> **Required work**: Pick out each line of the records that includes the string "Tests", and copy it.

> **Exercise data**:

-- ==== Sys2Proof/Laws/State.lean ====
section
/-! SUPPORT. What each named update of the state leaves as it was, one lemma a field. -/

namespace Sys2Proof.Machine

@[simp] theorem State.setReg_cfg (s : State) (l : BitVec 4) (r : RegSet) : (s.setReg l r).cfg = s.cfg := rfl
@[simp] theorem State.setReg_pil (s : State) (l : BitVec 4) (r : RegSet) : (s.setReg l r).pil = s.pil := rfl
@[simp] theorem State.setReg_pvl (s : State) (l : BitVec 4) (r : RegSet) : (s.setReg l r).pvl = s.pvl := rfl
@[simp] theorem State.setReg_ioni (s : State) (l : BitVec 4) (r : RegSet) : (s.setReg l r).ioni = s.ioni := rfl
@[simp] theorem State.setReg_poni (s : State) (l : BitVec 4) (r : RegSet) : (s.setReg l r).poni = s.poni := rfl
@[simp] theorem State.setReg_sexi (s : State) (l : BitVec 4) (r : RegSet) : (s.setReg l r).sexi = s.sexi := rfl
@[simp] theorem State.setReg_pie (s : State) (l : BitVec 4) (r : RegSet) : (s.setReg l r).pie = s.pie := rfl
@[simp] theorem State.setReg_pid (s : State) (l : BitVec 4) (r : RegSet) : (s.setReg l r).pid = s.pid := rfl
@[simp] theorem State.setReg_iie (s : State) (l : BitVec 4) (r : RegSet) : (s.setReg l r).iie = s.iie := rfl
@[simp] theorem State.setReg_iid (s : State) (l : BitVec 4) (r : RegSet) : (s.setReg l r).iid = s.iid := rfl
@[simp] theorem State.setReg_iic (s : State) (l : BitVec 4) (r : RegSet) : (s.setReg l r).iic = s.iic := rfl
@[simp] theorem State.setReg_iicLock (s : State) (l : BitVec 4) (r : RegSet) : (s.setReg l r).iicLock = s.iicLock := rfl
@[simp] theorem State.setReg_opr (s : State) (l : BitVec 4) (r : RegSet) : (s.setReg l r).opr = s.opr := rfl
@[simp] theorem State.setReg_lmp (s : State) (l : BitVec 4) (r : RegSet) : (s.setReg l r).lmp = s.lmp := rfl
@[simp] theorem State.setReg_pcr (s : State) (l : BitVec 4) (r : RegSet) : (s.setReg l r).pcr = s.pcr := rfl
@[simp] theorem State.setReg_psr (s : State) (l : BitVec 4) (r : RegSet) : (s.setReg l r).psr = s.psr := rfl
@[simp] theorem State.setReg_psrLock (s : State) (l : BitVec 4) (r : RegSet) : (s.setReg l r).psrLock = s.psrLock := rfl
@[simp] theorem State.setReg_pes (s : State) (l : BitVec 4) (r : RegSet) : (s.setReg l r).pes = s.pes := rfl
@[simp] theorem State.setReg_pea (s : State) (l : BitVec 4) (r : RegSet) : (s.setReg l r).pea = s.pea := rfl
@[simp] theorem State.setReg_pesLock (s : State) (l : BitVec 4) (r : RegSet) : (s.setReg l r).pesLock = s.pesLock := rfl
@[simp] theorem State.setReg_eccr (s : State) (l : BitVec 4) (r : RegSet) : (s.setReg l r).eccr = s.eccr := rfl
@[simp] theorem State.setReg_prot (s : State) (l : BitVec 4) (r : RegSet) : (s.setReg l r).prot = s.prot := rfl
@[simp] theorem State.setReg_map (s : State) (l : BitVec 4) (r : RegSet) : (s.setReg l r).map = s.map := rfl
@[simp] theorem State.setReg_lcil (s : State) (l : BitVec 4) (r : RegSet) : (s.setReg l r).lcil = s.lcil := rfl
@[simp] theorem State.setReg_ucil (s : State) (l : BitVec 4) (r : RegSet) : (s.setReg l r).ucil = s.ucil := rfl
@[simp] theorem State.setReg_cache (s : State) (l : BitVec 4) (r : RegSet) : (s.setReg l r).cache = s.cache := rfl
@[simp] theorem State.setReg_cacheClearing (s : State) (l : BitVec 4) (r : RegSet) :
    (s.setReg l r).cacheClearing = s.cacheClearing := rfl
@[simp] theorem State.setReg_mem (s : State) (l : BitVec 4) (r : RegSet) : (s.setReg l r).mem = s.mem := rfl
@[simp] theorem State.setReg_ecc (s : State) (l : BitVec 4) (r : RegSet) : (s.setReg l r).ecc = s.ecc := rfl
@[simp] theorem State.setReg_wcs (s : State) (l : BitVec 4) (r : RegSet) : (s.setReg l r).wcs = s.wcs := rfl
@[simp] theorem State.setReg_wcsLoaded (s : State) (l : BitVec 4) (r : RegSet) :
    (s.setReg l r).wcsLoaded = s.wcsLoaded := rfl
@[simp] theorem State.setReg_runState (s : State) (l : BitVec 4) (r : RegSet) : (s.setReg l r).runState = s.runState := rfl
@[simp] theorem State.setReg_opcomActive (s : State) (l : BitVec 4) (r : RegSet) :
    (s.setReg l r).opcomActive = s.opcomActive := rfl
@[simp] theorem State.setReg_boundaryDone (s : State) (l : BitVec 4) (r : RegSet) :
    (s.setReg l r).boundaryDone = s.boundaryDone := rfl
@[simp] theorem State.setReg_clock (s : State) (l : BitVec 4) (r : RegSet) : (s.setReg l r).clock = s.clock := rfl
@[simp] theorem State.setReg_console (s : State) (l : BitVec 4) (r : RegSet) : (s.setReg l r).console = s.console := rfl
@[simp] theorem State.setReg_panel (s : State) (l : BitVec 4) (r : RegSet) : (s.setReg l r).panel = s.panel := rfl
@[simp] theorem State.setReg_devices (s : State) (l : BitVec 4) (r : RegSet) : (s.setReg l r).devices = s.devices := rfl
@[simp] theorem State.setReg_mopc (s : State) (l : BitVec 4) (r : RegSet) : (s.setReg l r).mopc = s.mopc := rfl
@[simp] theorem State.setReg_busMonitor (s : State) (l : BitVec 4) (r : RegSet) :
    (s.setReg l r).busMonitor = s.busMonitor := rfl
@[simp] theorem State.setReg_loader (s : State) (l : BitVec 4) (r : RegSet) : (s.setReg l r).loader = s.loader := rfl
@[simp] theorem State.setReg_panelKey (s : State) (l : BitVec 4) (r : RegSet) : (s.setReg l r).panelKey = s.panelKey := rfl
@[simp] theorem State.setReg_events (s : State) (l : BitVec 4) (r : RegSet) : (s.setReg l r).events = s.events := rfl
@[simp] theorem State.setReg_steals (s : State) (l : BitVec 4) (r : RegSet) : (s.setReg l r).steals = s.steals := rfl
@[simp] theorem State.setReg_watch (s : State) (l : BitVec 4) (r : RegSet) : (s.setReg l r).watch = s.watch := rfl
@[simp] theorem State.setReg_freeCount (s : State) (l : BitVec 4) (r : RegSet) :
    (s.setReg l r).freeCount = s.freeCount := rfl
==
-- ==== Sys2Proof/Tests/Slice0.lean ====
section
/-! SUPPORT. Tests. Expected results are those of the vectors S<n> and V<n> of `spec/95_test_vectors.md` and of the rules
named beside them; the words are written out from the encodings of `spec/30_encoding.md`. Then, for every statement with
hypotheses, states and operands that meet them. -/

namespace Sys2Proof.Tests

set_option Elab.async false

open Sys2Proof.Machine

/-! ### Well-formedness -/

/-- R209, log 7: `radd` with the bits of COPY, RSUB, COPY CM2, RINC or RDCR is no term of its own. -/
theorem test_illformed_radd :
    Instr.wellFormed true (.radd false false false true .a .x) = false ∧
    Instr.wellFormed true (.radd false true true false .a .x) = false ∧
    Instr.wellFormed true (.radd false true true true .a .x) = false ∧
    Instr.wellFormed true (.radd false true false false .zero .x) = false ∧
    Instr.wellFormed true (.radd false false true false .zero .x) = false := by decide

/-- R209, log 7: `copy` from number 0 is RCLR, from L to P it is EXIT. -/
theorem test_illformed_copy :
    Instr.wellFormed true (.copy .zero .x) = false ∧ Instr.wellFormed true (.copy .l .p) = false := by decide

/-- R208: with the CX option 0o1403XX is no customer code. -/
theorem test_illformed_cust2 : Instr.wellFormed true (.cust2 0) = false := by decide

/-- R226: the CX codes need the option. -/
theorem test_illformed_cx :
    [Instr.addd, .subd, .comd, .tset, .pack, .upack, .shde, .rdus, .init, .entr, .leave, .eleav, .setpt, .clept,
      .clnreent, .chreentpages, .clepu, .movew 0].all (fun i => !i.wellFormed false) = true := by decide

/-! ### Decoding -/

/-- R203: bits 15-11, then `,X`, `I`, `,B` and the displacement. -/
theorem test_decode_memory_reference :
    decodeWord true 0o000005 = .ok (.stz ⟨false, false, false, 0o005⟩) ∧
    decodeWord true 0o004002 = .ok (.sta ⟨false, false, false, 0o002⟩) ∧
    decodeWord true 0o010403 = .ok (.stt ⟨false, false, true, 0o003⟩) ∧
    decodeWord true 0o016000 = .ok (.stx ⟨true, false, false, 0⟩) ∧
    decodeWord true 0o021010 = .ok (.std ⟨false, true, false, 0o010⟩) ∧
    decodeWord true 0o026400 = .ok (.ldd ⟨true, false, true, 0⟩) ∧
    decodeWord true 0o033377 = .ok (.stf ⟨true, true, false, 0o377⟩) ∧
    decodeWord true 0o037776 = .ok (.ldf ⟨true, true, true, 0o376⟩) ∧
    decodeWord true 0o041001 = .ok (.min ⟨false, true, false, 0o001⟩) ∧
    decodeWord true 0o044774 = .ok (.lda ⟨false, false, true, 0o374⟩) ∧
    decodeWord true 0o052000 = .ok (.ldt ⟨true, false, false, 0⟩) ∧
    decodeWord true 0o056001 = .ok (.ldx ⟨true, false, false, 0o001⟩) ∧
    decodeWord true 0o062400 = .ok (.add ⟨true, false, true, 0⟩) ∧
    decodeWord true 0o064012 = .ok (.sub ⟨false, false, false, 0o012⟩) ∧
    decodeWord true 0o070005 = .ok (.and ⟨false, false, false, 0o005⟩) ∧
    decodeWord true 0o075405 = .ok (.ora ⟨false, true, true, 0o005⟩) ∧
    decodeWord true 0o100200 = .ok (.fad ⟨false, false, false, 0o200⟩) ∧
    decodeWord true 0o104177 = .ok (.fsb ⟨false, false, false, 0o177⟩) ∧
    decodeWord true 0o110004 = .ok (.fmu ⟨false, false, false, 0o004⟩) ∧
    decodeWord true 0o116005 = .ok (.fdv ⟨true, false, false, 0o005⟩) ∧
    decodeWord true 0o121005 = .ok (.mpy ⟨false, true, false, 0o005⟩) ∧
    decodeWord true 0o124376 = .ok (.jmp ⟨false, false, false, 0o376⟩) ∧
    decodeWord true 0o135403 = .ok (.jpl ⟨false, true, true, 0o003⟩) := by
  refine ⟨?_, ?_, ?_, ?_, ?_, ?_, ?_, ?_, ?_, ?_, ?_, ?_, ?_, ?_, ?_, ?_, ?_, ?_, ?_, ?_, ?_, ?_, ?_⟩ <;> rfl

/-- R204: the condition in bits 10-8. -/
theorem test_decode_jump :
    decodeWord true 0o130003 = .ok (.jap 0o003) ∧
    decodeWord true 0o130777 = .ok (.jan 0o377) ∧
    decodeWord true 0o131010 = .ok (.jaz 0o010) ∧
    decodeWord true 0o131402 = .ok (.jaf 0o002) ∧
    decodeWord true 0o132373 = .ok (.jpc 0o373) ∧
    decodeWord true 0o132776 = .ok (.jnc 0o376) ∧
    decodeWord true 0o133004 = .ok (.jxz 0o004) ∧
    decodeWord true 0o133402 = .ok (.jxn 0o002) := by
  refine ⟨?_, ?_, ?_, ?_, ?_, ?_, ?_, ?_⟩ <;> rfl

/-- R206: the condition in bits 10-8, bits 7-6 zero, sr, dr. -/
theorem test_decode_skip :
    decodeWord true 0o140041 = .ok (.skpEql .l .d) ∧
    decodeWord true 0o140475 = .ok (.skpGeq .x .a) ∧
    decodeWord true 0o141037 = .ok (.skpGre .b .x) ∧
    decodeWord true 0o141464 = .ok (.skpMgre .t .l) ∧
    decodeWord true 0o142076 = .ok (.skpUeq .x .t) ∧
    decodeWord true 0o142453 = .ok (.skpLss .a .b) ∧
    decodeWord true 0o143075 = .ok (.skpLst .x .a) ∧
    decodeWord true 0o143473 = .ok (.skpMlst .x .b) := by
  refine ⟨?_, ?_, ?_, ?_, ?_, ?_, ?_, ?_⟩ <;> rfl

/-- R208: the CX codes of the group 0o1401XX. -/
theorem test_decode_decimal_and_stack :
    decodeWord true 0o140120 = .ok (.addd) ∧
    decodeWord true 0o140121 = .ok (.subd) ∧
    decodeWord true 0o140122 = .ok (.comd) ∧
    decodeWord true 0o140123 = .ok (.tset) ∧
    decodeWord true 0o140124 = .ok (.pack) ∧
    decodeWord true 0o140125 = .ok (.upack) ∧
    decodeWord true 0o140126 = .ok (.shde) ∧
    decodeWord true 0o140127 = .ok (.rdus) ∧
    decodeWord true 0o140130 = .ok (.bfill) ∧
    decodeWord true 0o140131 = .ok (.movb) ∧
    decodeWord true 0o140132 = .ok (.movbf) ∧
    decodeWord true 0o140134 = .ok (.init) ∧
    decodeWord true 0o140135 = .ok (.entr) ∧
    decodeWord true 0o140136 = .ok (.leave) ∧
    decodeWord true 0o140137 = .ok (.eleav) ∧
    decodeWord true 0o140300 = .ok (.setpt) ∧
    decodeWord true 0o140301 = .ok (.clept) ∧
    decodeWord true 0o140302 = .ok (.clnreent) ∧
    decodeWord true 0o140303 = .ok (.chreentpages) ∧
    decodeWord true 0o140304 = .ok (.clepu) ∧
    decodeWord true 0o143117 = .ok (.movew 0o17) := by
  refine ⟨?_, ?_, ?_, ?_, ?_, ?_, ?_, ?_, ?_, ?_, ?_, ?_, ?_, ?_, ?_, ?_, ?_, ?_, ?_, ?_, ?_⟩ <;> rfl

> **Expected output**:
-- ==== Sys2Proof/Tests/Slice0.lean ====
/-! SUPPORT. Tests. Expected results are those of the vectors S<n> and V<n> of `spec/95_test_vectors.md` and of the rules
namespace Sys2Proof.Tests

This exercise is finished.